> _Exercise brief_:
Where the string "then" appears in a line of the data, show that line.

> _Material for this exercise_:
══════════

-- ==== Sys2Proof/Machine/Schedule.lean ====
section
/-! DEFINITION. What one move does, and which move is taken when the schedule is empty (logs 3 and 4). -/

namespace Sys2Proof.Machine

open Sys2Proof

/-- R20: the `issue` step on the command waiting at the port. An accepted command leaves the port; while `TX_BUSY = 1`,
or while PortWorker owns the port (R148, log 16), it stays (D17, R191). Bytes that are no command's frame are refused at
the boundary (D29). -/
def State.issueNext (s : State) : Host.Outcome State Fault Refusal :=
  match s.cmd with
  | [] => .next s
  | p :: rest =>
    if s.portOwned = true then .next s
    else
      match p.command with
      | .error why => .refused (.notACommand why)
      | .ok i => if s.txBusy = true then exec i s else exec i { s with cmd := rest }

/-- One move of the schedule. -/
def State.act (s : State) : Move → Host.Outcome State Fault Refusal
  | .issue => s.issueNext
  | .emit => .next s.emit
  | .rxArm => .next s.serveRead
  | .rxByte => .next s.rxByte
  | .rxTimeout => .next s.rxTimeout
  | .reset => .next s.resetBlock
  | .present p => .next (s.present p)
  | .requestRead => .next s.requestRead
  | .readOutputs => .next s
  | .query _ => .next s
  | .lineTake => .next s.lineTake
  | .lineAppend b => .next (s.lineAppend b)
  | .driverOp c => .next (s.driverOp c)
  | .driverRead => .next s.driverRead
  | .terminate => .next s.terminateCall
  | .takeReply => .next s.takeReply
  | .scopeEnter => .next s.scopeEnter
  | .scopeExit _ => .next s.scopeExit
  | .scopeJoin => .next s.scopeJoin
  | .workerStep => .next s.workerStep
  | .portError => .next s.portError

/-- R193, log 4: with nothing scheduled, a step of the block that is enabled; reading the outputs (no change)
where none is. -/
def State.ownMove (s : State) : Move :=
  if s.txBusy = true then .emit
  else if s.portOwned = false ∧ s.cmd ≠ [] then .issue
  else if s.portOwned = false ∧ s.rxState = .idle ∧ 0 < s.arms then .rxArm
  else if s.rxArmed = true ∧ s.rx ≠ [] then .rxByte
  else .readOutputs

/-- The next move, and the state without it. -/
def State.nextMove (s : State) : Move × State :=
  match s.sched with
  | m :: rest => (m, { s with sched := rest })
  | [] => (s.ownMove, s)

/-- Log 2: a command presented in its wire form at the front of the `cmd` port, and an `issue` step next. -/
def State.presentFirst (s : State) (bytes : Bytes) : State :=
  { s with cmd := .wire bytes :: s.cmd, sched := .issue :: s.sched }

end Sys2Proof.Machine
end

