/-- R10: the encoder's steps leave the decoder's fields and `RX`, the decoder's steps leave the encoder's fields and
`TX`. -/
def Obligations.AgentsShareNoState : Prop :=
  ∀ s s' : State,
    (s.act .issue = .next s' ∨ s.act .emit = .next s' →
      s'.rxState = s.rxState ∧ s'.rxPre = s.rxPre ∧ s'.rxBody = s.rxBody ∧ s'.rxRes = s.rxRes ∧ s'.rx = s.rx) ∧
    (s.act .rxArm = .next s' ∨ s.act .rxByte = .next s' ∨ s.act .rxTimeout = .next s' →
      s'.txBuf = s.txBuf ∧ s'.txIdx = s.txIdx ∧ s'.txReply = s.txReply ∧ s'.eStat = s.eStat ∧ s'.tx = s.tx)

/-- R167: an encoder step and a decoder step give the same state in either order.
The waiting of steps that are not enabled is log 5. -/
def Obligations.AgentStepsCommute : Prop :=
  ∀ (s : State) (encoded : Except EncErr Bytes) (reply : Bool),
    s.emit.rxByte = s.rxByte.emit ∧ s.emit.rxArm = s.rxArm.emit ∧ s.emit.rxTimeout = s.rxTimeout.emit ∧
    (s.issue encoded reply).rxByte = s.rxByte.issue encoded reply ∧
    (s.issue encoded reply).rxArm = s.rxArm.issue encoded reply ∧
    (s.issue encoded reply).rxTimeout = s.rxTimeout.issue encoded reply

/-- A step runs the decoded command. With an `issue` next, or nothing scheduled, the port not the worker's and the
encoder idle, the command at the front of the port leaves it and `exec` runs it; while the encoder is busy, or PortWorker
owns the port (R148), it stays and nothing else changes; bytes that are no command's frame are refused (D29). The
model's way of presenting commands is log 2, the waiting while the worker owns the port log 16. -/
def Obligations.StepRunsDecodedCommand : Prop :=
  ∀ (s : State) (bytes : Bytes) (c : Instr) (rest : List Presented) (ms : List Move),
    (s.cmd = .wire bytes :: rest ∧ decode bytes = .ok c ∨ s.cmd = .value c :: rest →
      (s.sched = .issue :: ms → s.portOwned = false → s.txBusy = false →
        step s = exec c { s with sched := ms, cmd := rest }) ∧
      (s.sched = [] → s.portOwned = false → s.txBusy = false → step s = exec c { s with cmd := rest }) ∧
      (s.sched = .issue :: ms → s.txBusy = true ∨ s.portOwned = true → step s = .next { s with sched := ms })) ∧
    (∀ why, s.cmd = .wire bytes :: rest → decode bytes = .error why → s.sched = .issue :: ms →
      s.portOwned = false → step s = .refused (.notACommand why))

/-- A word of the opcode table, placed where the step fetches, is run by the next step, where the port is not the
worker's and the encoder is idle. The way a word is placed is the model's choice (logs 1, 2). -/
def Obligations.FetchedWordRuns : Prop :=
  ∀ (s : State) (nbits w : Nat) (c : Instr), s.portOwned = false → s.txBusy = false →
    decodeTableWord nbits w = some c → step (s.withFetchWord nbits w) = exec c s

/-- D29, R195: where only commands are presented, every step answers a next state, and in it still only commands
are presented: the machine never stops. -/
def Obligations.CommandsNeverStop : Prop :=
  ∀ s : State, s.commandsOnly = true → ∃ s', step s = .next s' ∧ s'.commandsOnly = true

══════════

> _Solution to the problem_:
    if s.portOwned = true then .next s
      | .ok i => if s.txBusy = true then exec i s else exec i { s with cmd := rest }
  if s.txBusy = true then .emit
  else if s.portOwned = false ∧ s.cmd ≠ [] then .issue
  else if s.portOwned = false ∧ s.rxState = .idle ∧ 0 < s.arms then .rxArm
  else if s.rxArmed = true ∧ s.rx ≠ [] then .rxByte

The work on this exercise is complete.